Start of PROVIDED DATA
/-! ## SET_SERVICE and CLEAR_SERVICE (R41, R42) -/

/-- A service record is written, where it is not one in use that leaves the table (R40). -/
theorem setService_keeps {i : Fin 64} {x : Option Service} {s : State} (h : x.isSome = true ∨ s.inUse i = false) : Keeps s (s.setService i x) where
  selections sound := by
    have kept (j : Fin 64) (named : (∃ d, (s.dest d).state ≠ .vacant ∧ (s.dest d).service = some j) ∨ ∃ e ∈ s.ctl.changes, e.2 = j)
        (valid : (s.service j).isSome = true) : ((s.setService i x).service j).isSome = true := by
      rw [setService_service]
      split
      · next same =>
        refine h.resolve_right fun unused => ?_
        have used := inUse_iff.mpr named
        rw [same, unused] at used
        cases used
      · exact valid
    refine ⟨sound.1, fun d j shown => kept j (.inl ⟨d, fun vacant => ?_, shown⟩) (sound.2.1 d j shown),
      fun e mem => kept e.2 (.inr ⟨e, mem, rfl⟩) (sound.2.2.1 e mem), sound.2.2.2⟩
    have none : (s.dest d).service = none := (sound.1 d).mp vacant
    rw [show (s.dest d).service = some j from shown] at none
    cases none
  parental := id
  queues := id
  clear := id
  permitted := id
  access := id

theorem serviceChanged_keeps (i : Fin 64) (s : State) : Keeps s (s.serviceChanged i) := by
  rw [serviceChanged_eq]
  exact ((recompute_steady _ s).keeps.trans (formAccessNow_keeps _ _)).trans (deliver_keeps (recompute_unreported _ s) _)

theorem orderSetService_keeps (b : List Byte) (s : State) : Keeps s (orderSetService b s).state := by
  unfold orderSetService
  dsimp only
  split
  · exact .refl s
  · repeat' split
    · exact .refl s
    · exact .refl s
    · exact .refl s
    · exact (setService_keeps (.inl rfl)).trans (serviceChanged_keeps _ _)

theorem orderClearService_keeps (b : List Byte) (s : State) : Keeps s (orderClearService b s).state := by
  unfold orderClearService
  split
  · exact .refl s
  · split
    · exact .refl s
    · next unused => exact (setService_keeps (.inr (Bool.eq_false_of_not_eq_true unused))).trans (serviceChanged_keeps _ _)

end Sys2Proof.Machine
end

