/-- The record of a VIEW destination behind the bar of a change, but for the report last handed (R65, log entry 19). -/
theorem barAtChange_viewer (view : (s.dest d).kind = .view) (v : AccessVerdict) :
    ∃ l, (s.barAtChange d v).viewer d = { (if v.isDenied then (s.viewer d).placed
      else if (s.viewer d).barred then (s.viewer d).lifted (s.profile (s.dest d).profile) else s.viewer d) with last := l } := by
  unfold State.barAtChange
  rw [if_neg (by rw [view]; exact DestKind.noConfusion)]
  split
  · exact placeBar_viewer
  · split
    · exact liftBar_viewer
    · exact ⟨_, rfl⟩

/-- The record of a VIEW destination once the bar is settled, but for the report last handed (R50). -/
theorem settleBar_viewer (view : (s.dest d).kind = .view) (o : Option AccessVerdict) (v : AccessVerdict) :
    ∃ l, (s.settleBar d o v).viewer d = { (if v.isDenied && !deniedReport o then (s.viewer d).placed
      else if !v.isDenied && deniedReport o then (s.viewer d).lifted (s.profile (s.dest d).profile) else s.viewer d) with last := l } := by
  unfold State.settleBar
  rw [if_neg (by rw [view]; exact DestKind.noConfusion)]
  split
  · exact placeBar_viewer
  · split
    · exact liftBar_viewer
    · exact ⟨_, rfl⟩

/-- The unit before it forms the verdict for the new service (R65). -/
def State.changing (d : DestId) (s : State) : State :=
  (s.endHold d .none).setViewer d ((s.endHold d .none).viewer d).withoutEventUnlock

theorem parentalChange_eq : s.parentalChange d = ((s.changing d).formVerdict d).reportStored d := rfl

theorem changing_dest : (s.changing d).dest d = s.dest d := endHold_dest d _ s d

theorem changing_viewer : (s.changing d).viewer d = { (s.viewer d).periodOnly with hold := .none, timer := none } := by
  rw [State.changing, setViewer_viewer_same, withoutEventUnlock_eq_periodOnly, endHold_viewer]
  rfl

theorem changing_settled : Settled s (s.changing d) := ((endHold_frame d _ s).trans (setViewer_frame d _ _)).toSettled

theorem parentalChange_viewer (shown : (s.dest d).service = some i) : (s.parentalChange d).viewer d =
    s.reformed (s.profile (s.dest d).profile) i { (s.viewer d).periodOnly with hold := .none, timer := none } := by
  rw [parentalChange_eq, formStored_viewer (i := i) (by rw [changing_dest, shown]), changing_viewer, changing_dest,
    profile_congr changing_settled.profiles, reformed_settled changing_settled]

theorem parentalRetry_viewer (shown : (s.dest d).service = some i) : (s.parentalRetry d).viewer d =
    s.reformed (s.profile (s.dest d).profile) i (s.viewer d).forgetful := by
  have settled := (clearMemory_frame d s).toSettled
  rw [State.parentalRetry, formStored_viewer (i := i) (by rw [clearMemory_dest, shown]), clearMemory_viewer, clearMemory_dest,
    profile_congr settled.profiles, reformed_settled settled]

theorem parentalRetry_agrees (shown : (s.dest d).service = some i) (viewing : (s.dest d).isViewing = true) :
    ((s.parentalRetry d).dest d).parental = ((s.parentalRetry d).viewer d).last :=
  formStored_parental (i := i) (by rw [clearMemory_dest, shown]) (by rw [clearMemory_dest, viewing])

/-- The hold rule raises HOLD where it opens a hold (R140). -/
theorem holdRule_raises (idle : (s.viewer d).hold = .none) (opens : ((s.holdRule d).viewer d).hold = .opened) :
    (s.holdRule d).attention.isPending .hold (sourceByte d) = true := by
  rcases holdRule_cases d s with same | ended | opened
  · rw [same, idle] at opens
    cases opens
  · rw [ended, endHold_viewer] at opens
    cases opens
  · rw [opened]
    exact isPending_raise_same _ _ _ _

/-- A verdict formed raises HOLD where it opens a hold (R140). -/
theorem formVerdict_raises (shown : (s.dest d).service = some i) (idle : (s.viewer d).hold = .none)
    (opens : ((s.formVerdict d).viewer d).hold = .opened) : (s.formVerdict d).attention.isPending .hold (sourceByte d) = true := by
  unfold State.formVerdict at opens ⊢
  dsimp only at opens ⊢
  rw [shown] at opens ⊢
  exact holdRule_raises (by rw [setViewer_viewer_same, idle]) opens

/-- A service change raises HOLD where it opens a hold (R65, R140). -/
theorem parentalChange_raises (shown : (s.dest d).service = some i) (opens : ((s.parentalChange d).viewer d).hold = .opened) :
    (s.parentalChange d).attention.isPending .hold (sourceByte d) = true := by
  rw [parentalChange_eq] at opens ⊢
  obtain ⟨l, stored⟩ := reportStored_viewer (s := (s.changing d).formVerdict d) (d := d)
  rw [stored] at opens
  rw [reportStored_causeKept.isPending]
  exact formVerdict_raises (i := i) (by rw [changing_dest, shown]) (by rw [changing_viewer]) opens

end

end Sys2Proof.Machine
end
End of PROVIDED DATA
EXERCISE OBJECTIVE - Retype exactly the lines from the first line of the records above through the line containing "rw [same, unused] at used", both included, and nothing else.

COMPLETED TASK -
/-! ## SET_SERVICE and CLEAR_SERVICE (R41, R42) -/

/-- A service record is written, where it is not one in use that leaves the table (R40). -/
theorem setService_keeps {i : Fin 64} {x : Option Service} {s : State} (h : x.isSome = true ∨ s.inUse i = false) : Keeps s (s.setService i x) where
  selections sound := by
    have kept (j : Fin 64) (named : (∃ d, (s.dest d).state ≠ .vacant ∧ (s.dest d).service = some j) ∨ ∃ e ∈ s.ctl.changes, e.2 = j)
        (valid : (s.service j).isSome = true) : ((s.setService i x).service j).isSome = true := by
      rw [setService_service]
      split
      · next same =>
        refine h.resolve_right fun unused => ?_
        have used := inUse_iff.mpr named
        rw [same, unused] at used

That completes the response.